有没有有效的方法将Pandas DataFrame转换为H2O Frame? [英] Is there efficient way to convert Pandas DataFrame to H2O Frame?

查看:381
本文介绍了有没有有效的方法将Pandas DataFrame转换为H2O Frame?的处理方法,对大家解决问题具有一定的参考价值,需要的朋友们下面随着小编来一起学习吧!

问题描述

我有一个Pandas数据框,我需要将其转换为H2O框.我使用以下代码-

I have a Pandas data frame and I need to convert it to H2O frame.
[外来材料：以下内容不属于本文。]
-- ==== Sys2Proof/Laws/Exec.lean ====
section
/-! SUPPORT. Every command leaves the queue alone and keeps the memory canonical; all but WRITE_MEM, the
resets and the entry to and the wake from CALM and OFF leave the whole memory alone. -/

namespace Sys2Proof.Machine

/-- The memory and the queue. -/
def State.core (s : State) : List Host.Cell × List Instr := (s.mem, s.pending)

theorem core_of_off {a b : State} {w : Nat} (h : a.off w = b.off w) (h1 : w.testBit 12 = false)
    (h2 : w.testBit 31 = false) : a.core = b.core := by
  unfold State.core
  rw [mem_of_off h h1, pending_of_off h h2]

/-- A canonical memory stays canonical. -/
def MemKeeps (a b : State) : Prop := Memory.wf a.mem = true → Memory.wf b.mem = true

theorem memKeeps_of_off {a b : State} {w : Nat} (h : b.off w = a.off w) (h1 : w.testBit 12 = false) : MemKeeps a b := by
  unfold MemKeeps
  rw [mem_of_off h h1]
  exact id

theorem MemKeeps.trans {a b c : State} (h : MemKeeps a b) (k : MemKeeps b c) : MemKeeps a c := fun w => k (h w)

theorem powerReset_memKeeps (phase : Nat) (bench : Bool) (s : State) : MemKeeps s (powerReset phase bench s) := wf_memKept

theorem calmLoss_memKeeps (s : State) : MemKeeps s (calmLoss s) := by
  have h : (forN 4 (fun s d => if (s.dom d).srcUp then sourceLost s d else s) s).off (8388704) = s.off (8388704) :=
    forN_off _ _ _ _ (fun t d => by simp)
  exact (memKeeps_of_off h rfl).trans wf_memKept

theorem wakeNow_memKeeps (c : Nat) (s : State) : MemKeeps s (wakeNow c s) := by
  by_cases hc : c = 1
  · subst hc
    unfold wakeNow
    dsimp only
    split
    · exact memKeeps_of_off (w := 67108970) (by simp) rfl
    · exact memKeeps_of_off (w := 67108970) (by simp) rfl
    · exact memKeeps_of_off (w := 67108970) (by simp) rfl
    · split
      · exact (memKeeps_of_off (w := 67108970) (by simp) rfl).trans
          ((powerReset_memKeeps 1 (Config.freeBit s.draw.1) s.draw.2).trans (memKeeps_of_off (w := 67108970) (by simp) rfl))
      · exact id
    · exact id
  · exact memKeeps_of_off (wakeNow_off c s hc _ (Nat.and_self _)) rfl

theorem wake_memKeeps (c : Nat) (s : State) : MemKeeps s (wake c s) := by
  unfold wake
  split
  · exact memKeeps_of_off (w := 67108970) (by split <;> simp) rfl
  · exact wakeNow_memKeeps c s

theorem xPowerOnReset_memKeeps (bench : Bool) (s : State) : MemKeeps s (xPowerOnReset bench s) := by
  unfold xPowerOnReset
  split
  · exact powerReset_memKeeps _ _ _
  · exact id

theorem xResetNFall_memKeeps (lowNs : Nat) (s : State) : MemKeeps s (xResetNFall lowNs s) := by
  unfold xResetNFall
  dsimp only
  repeat' split
  all_goals first
    | exact fun w => w
    | exact fun w => wf_memKept w

theorem xResetNRise_memKeeps (bench : Bool) (s : State) : MemKeeps s (xResetNRise bench s) := by
  unfold xResetNRise
  dsimp only
  repeat' split
  all_goals first
    | exact fun w => w
    | exact fun w => wf_memKept w

theorem xRefclkReturn_memKeeps (bench : Bool) (s : State) : MemKeeps s (xRefclkReturn bench s) := by
  unfold xRefclkReturn
  dsimp only
  repeat' split
  all_goals first
    | exact fun w => w
    | exact fun w => wf_memKept w

theorem xHoldupStoreExhausted_memKeeps (s : State) : MemKeeps s (xHoldupStoreExhausted s) := by
  unfold xHoldupStoreExhausted
  repeat' split
  all_goals first
    | exact fun w => w
    | exact fun w => wf_memKept w

theorem xRefclkLoss_memKeeps (s : State) : MemKeeps s (xRefclkLoss s) := by
  unfold xRefclkLoss
  dsimp only
  split
  · exact fun w => w
  · exact fun w => wf_memKept w

theorem xIgnRise_memKeeps (s : State) : MemKeeps s (xIgnRise s) := by
  unfold xIgnRise
  exact (memKeeps_of_off (w := 67108864) (by simp) rfl).trans (wake_memKeeps 1 _)

theorem entered_memKeeps (s : State) (t : Nat) (at_ : State → State) (ha : ∀ u, (at_ u).off 67108864 = u.off 67108864) :
    MemKeeps s (entered s t at_) := by
  have hm : ∀ u, MemKeeps u (at_ u) := fun u => memKeeps_of_off (ha u) rfl
  unfold entered
  dsimp only
  split
  · exact (hm s).trans (memKeeps_of_off (powerEvent_off _ _ _ _ (Nat.and_self _)) rfl)
  · split
    · exact (memKeeps_of_off (quieten_off s _ (Nat.and_self _)) rfl).trans (hm _)
    · split
      · exact ((memKeeps_of_off (quieten_off s _ (Nat.and_self _)) rfl).trans (calmLoss_memKeeps _)).trans (hm _)
      · exact fun w => wf_memKept w

theorem xPowerStateEntryComplete_memKeeps (s : State) : MemKeeps s (xPowerStateEntryComplete s) := by
  unfold xPowerStateEntryComplete
  split
  · exact id
  · split
    · exact id
    · dsimp only
      split
      · exact (entered_memKeeps s _ _ fun u => by simp).trans (wakeNow_memKeeps _ _)
      · exact entered_memKeeps s _ _ fun u => by simp

/-- A host command whose body keeps the memory canonical keeps it so. -/
theorem command_memKeeps (s : State) (code : Nat) (op : OpSpec) (h : Hdr) (p : Bytes) (i : Instr)
    (ho : ∀ t, MemKeeps t (op.body t p).s) : MemKeeps s (command s code (some op) h p i) := by
  have hp : ∀ (t : State) e k, MemKeeps t (sendPacket t e k) := fun t e k =>
    memKeeps_of_off (sendPacket_off t e k _ (Nat.and_self _)) rfl
  have hs : ∀ (t : State) c a b d, MemKeeps t (answer t h c a b d) := fun t c a b d =>
    memKeeps_of_off (answer_off t h c a b d 1107296288 rfl fun t k => sendPacket_off t h.ep k 1107296288 rfl) rfl
  have hm : ∀ (t : State) f, MemKeeps t (mapSession t h.session f) := fun t f =>
    memKeeps_of_off (mapSession_off t h.session f _ (Nat.and_self _)) rfl
  have hf : ∀ t : State, MemKeeps t (finish op.code p (op.body (t.within h) p)) := fun t =>
    ((memKeeps_of_off (State_within_off t h _ (Nat.and_self _)) rfl).trans (ho _)).trans
      (memKeeps_of_off (finish_off _ _ _ _ (Nat.and_self _)) rfl)
  have hk : ∀ t : State, MemKeeps t (perform t op h p) := by
    intro t
    unfold perform
    dsimp only
    split
    · exact hs _ _ _ _ _
    · exact (hf t).trans (hs _ _ _ _ _)
  have ht : ∀ t : State, MemKeeps t (takeUp t code (some op) h p i) := by
    intro t
    unfold takeUp
    dsimp only
    repeat' split
    all_goals first
      | exact hs _ _ _ _ _
      | exact hk _
      | exact memKeeps_of_off (hold_off t h code i _ (Nat.and_self _)) rfl
  have hl : ∀ t : State, MemKeeps t (sessionless t code (some op) h p i) := by
    intro t
    unfold sessionless
    repeat' split
    all_goals first
      | exact hp _ _ _
      | exact ht _
  have hr : ∀ t : State, MemKeeps t (received t code (some op) h p i) := by
    intro t
    unfold received
    dsimp only
    repeat' split
    all_goals first
      | exact memKeeps_of_off (discard_off t _ (Nat.and_self _)) rfl
      | exact hp _ _ _
      | exact hl _
      | exact hm _ _
      | exact (hm _ _).trans (hp _ _ _)
      | exact (hm _ _).trans (ht _)
  unfold command
  split
  · unfold resume
    dsimp only
    split
    · exact hk _
    · exact hf _
  · split
    · exact (memKeeps_of_off (unbox_off s h.ep _ (Nat.and_self _)) rfl).trans (hr _)
    · exact id

theorem opWriteMem_memKeeps (t : State) (p : Bytes) : MemKeeps t (opWriteMem.body t p).s := by
  unfold opWriteMem
  dsimp only
  split
  · exact id
  · exact fun w => wf_memWrite _ _ w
I use the following code-

代码:

# Convert pandas dataframe to H2O frame
start_time = time.time()
input_data_matrix = h2o.H2OFrame(input_df)
logger.debug("3. Time taken to convert H2O Frame- " + str(time.time() - start_time))

输出:

2019-02-05 04:38:55,238记录器调试3.转换H2O所需的时间 框架9320.119945764542

2019-02-05 04:38:55,238 logger DEBUG 3. Time taken to convert H2O Frame- 9320.119945764542

数据帧(即input_df)大小为183K x 435,没有空值或NaN值.

The data frame (i.e. input_df) size 183K x 435 with no null or NaN values.

大约需要2个小时.有没有更好的方法来执行此操作?

It is taking around 2 hours. Is there any better way to perform this operation?

推荐答案

  1. 将熊猫数据框保存到csv文件中. (当然,如果您最初是从csv文件加载的,请跳过此步骤,当然,还没有对它进行任何数据处理.)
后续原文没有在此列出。